-- ==== Sys2Proof/Machine/Ops.lean ====
section
/-! DEFINITION. The named operations over the state that every meaning uses: reading and writing a
register field, the event registers of a page (R36) and the event tree (R324 to R327), the results
of a page (R48), time captures (R7), the port layout (R4, R33, R47), and the per-line, per-port and
per-lane data. -/

namespace Sys2Proof.Machine

/-! ### Answers -/

/-- The only answer of nearly every meaning: the next state. -/
abbrev Answer := Host.Outcome State Fault Refusal

/-- Go on only where part `n` of `what` exists. -/
def onPart (what : String) (limit n : Nat) (s : State) : Answer :=
  if n < limit then .next s else .fault (.noSuchPart what n)

def onLine (l : Nat) (s : State) : Answer := onPart "line" 128 l s
def onPort (p : Nat) (s : State) : Answer := onPart "port" 128 p s
def onLane (l : Nat) (s : State) : Answer := onPart "lane" 32 l s
def onCluster (c : Nat) (s : State) : Answer := onPart "cluster" 4 c s
def onPage (p : Page) (i : Nat) (s : State) : Answer := onPart "page instance" p.count i s

/-- Act on a line that exists. -/
def withLine (l : Nat) (s : State) (f : State → State) : Answer :=
  match onLine l s with
  | .next s => .next (f s)
  | o => o

/-- Act on a port that exists. -/
def withPort (p : Nat) (s : State) (f : State → State) : Answer :=
  match onPort p s with
  | .next s => .next (f s)
  | o => o

/-- Do `f` where a condition holds, nothing elsewhere. -/
def when (c : Bool) (f : State → State) (s : State) : State := if c then f s else s

/-- The line DSP runs: in RUN and DOZE, before the first stage of an entry stops it, and not in the safe state (R297, R298,
R312). -/
def State.dspRuns (s : State) : Bool :=
  !s.fault.s3 && decide (s.pwr.state ≤ 1) && !s.pwr.waking && s.pwr.stage == 0

/-- What the line DSP of a line does or finds: nothing comes of it while the DSP stands still. -/
@[simp] abbrev withSignal (l : Nat) (s : State) (f : State → State) : Answer := withLine l s fun s => when s.dspRuns f s

/-- A time of a line, or of a port, that has passed: in the safe state nothing comes of it (R312). -/
@[simp] abbrev withTimer (l : Nat) (s : State) (f : State → State) : Answer := withLine l s fun s => when (!s.fault.s3) f s
@[simp] abbrev withPortTimer (p : Nat) (s : State) (f : State → State) : Answer := withPort p s fun s => when (!s.fault.s3) f s

/-- Act on a lane that exists. -/
def withLane (l : Nat) (s : State) (f : State → State) : Answer :=
  match onLane l s with
  | .next s => .next (f s)
  | o => o

/-! ### Register fields -/

/-- The stored value of a field: word `j` of instance `i`. -/
def State.g (s : State) (F : Fld) (i : Nat := 0) (j : Nat := 0) : Nat :=
  s.regs.get (F.reset j) (F.key i j)

/-- Store a value in a field, cut to the field's width. -/
def State.wr (s : State) (F : Fld) (v : Nat) (i : Nat := 0) (j : Nat := 0) : State :=
  { s with regs := s.regs.set (F.reset j) (F.key i j) (v % 2 ^ F.w) }

/-- Advance a saturating counter. -/
def State.bump (s : State) (F : Fld) (i : Nat := 0) (k : Nat := 1) (j : Nat := 0) : State :=
  s.wr F (satAdd F.w (s.g F i j) k) i j

/-- Advance a 64-bit counter held in a LO and a HI word (R13). -/
def State.bump64 (s : State) (lo hi : Fld) (i : Nat := 0) (k : Nat := 1) : State :=
  let n := (s.g hi i * 2 ^ 32 + s.g lo i + k) % 2 ^ 64
  (s.wr lo (n % 2 ^ 32) i).wr hi (n / 2 ^ 32) i

/-- Read the words of an array field as one number, word 0 least significant. -/
def State.gWords (s : State) (F : Fld) (i : Nat) : Nat → Nat → Nat
  | 0, _ => 0
  | n + 1, j => s.g F i j + 2 ^ 32 * State.gWords s F i n (j + 1)

/-- The bytes of the words of an array field, byte 0 of each word in bits 7:0 (R338, R340). -/
def State.gBytes (s : State) (F : Fld) (i n : Nat) : List Nat :=
  (List.range n).flatMap fun j => (List.range 4).map fun b => bits (s.g F i j) (8 * b) 8

/-- Write the words of a list into an array field, from word 0. -/
def State.wrWords (s : State) (F : Fld) (i : Nat) (ws : List Nat) : State :=
  (ws.zipIdx).foldl (fun s (w, j) => s.wr F w i j) s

- - - -

## What the exercise asks
Quote exactly the first line of the data and every line after it through the one holding "def onLane (l".

## Output for this exercise
-- ==== Sys2Proof/Machine/Ops.lean ====
section
/-! DEFINITION. The named operations over the state that every meaning uses: reading and writing a
register field, the event registers of a page (R36) and the event tree (R324 to R327), the results
of a page (R48), time captures (R7), the port layout (R4, R33, R47), and the per-line, per-port and
per-lane data. -/

namespace Sys2Proof.Machine

/-! ### Answers -/

/-- The only answer of nearly every meaning: the next state. -/
abbrev Answer := Host.Outcome State Fault Refusal

/-- Go on only where part `n` of `what` exists. -/
def onPart (what : String) (limit n : Nat) (s : State) : Answer :=
  if n < limit then .next s else .fault (.noSuchPart what n)

def onLine (l : Nat) (s : State) : Answer := onPart "line" 128 l s
def onPort (p : Nat) (s : State) : Answer := onPart "port" 128 p s
def onLane (l : Nat) (s : State) : Answer := onPart "lane" 32 l s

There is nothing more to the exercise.